Pronunciada por Luis Cola Benítez (ante el monumento a José Murphy, en la Plaza de San Francisco de Santa Cruz de Tenerife, el 27 de enero de 2008)

                                           Excmo. Sr. Alcalde de Santa Cruz de Santiago, Excmos. e Iltmos. Señores, señoras y señores, amigos, con los cuales comparto el gratificante y honroso título de ser ciudadano de esta Muy Leal, Noble, Invicta, (Fiel) y Muy Benéfica Ciudad Capital de Canarias.

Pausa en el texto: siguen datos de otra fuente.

/-! ## `succeed`: the end of a successful call -/

@[simp] theorem succeed_rd (n : BitVec 32) (s : State) : (succeed n s).rd = s.rd := rfl
@[simp] theorem succeed_wr (n : BitVec 32) (s : State) : (succeed n s).wr = s.wr := rfl
@[simp] theorem succeed_dsize (n : BitVec 32) (s : State) : (succeed n s).dsize = s.dsize := rfl
@[simp] theorem succeed_hlen (n : BitVec 32) (s : State) : (succeed n s).hlen = s.hlen := rfl
@[simp] theorem succeed_plen (n : BitVec 32) (s : State) : (succeed n s).plen = s.plen := rfl
@[simp] theorem succeed_csize (n : BitVec 32) (s : State) : (succeed n s).csize = s.csize := rfl
@[simp] theorem succeed_cnt (n : BitVec 32) (s : State) : (succeed n s).cnt = s.cnt := rfl
@[simp] theorem succeed_dist (n : BitVec 32) (s : State) : (succeed n s).dist = s.dist := rfl
@[simp] theorem succeed_fw (n : BitVec 32) (s : State) : (succeed n s).fw = s.fw := rfl
@[simp] theorem succeed_fcnt (n : BitVec 32) (s : State) : (succeed n s).fcnt = s.fcnt := rfl
@[simp] theorem succeed_ctrl (n : BitVec 32) (s : State) : (succeed n s).ctrl = s.ctrl := rfl
@[simp] theorem succeed_status (n : BitVec 32) (s : State) : (succeed n s).status = statusOk := rfl
@[simp] theorem succeed_phase (n : BitVec 32) (s : State) : (succeed n s).phase = .done := rfl
@[simp] theorem succeed_outLen (n : BitVec 32) (s : State) : (succeed n s).outLen = n := rfl
@[simp] theorem succeed_out (n : BitVec 32) (s : State) : (succeed n s).out = s.out := rfl
@[simp] theorem succeed_inp (n : BitVec 32) (s : State) : (succeed n s).inp = s.inp := rfl
@[simp] theorem succeed_inLen (n : BitVec 32) (s : State) : (succeed n s).inLen = s.inLen := rfl
@[simp] theorem succeed_allocOk (n : BitVec 32) (s : State) : (succeed n s).allocOk = s.allocOk := rfl
@[simp] theorem succeed_cmd (n : BitVec 32) (s : State) : (succeed n s).cmd = s.cmd := rfl

/-! ## `acknowledge`: `ack` -/

@[simp] theorem acknowledge_rd (s : State) : (acknowledge s).rd = s.rd := rfl
@[simp] theorem acknowledge_wr (s : State) : (acknowledge s).wr = s.wr := rfl
@[simp] theorem acknowledge_dsize (s : State) : (acknowledge s).dsize = s.dsize := rfl
@[simp] theorem acknowledge_hlen (s : State) : (acknowledge s).hlen = s.hlen := rfl
@[simp] theorem acknowledge_plen (s : State) : (acknowledge s).plen = s.plen := rfl
@[simp] theorem acknowledge_csize (s : State) : (acknowledge s).csize = s.csize := rfl
@[simp] theorem acknowledge_cnt (s : State) : (acknowledge s).cnt = s.cnt := rfl
@[simp] theorem acknowledge_dist (s : State) : (acknowledge s).dist = s.dist := rfl
@[simp] theorem acknowledge_fw (s : State) : (acknowledge s).fw = s.fw := rfl
@[simp] theorem acknowledge_fcnt (s : State) : (acknowledge s).fcnt = s.fcnt := rfl
@[simp] theorem acknowledge_ctrl (s : State) : (acknowledge s).ctrl = s.ctrl := rfl
@[simp] theorem acknowledge_status (s : State) : (acknowledge s).status = s.status := rfl
@[simp] theorem acknowledge_phase (s : State) : (acknowledge s).phase = .idle := rfl
@[simp] theorem acknowledge_outLen (s : State) : (acknowledge s).outLen = s.outLen := rfl
@[simp] theorem acknowledge_out (s : State) : (acknowledge s).out = none := rfl
@[simp] theorem acknowledge_inp (s : State) : (acknowledge s).inp = s.inp := rfl
@[simp] theorem acknowledge_inLen (s : State) : (acknowledge s).inLen = s.inLen := rfl
@[simp] theorem acknowledge_allocOk (s : State) : (acknowledge s).allocOk = s.allocOk := rfl
@[simp] theorem acknowledge_cmd (s : State) : (acknowledge s).cmd = none := rfl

          El 22 de octubre de 1821 el síndico del Ayuntamiento de Santa Cruz don José Murphy y Meade, comisionado por la corporación para representarla en Madrid, informaba a su ciudad natal del acuerdo que acababa de tomarse en las Cortes, con las siguientes palabras:

                    "Tengo la satisfacción de comunicar a V. S. Iltma. que las Cortes Extraordinarias, en sesión de 19 del corriente, se han servido designar a esa Muy Noble, Leal e Invicta Villa, por Capital de las Islas Canarias".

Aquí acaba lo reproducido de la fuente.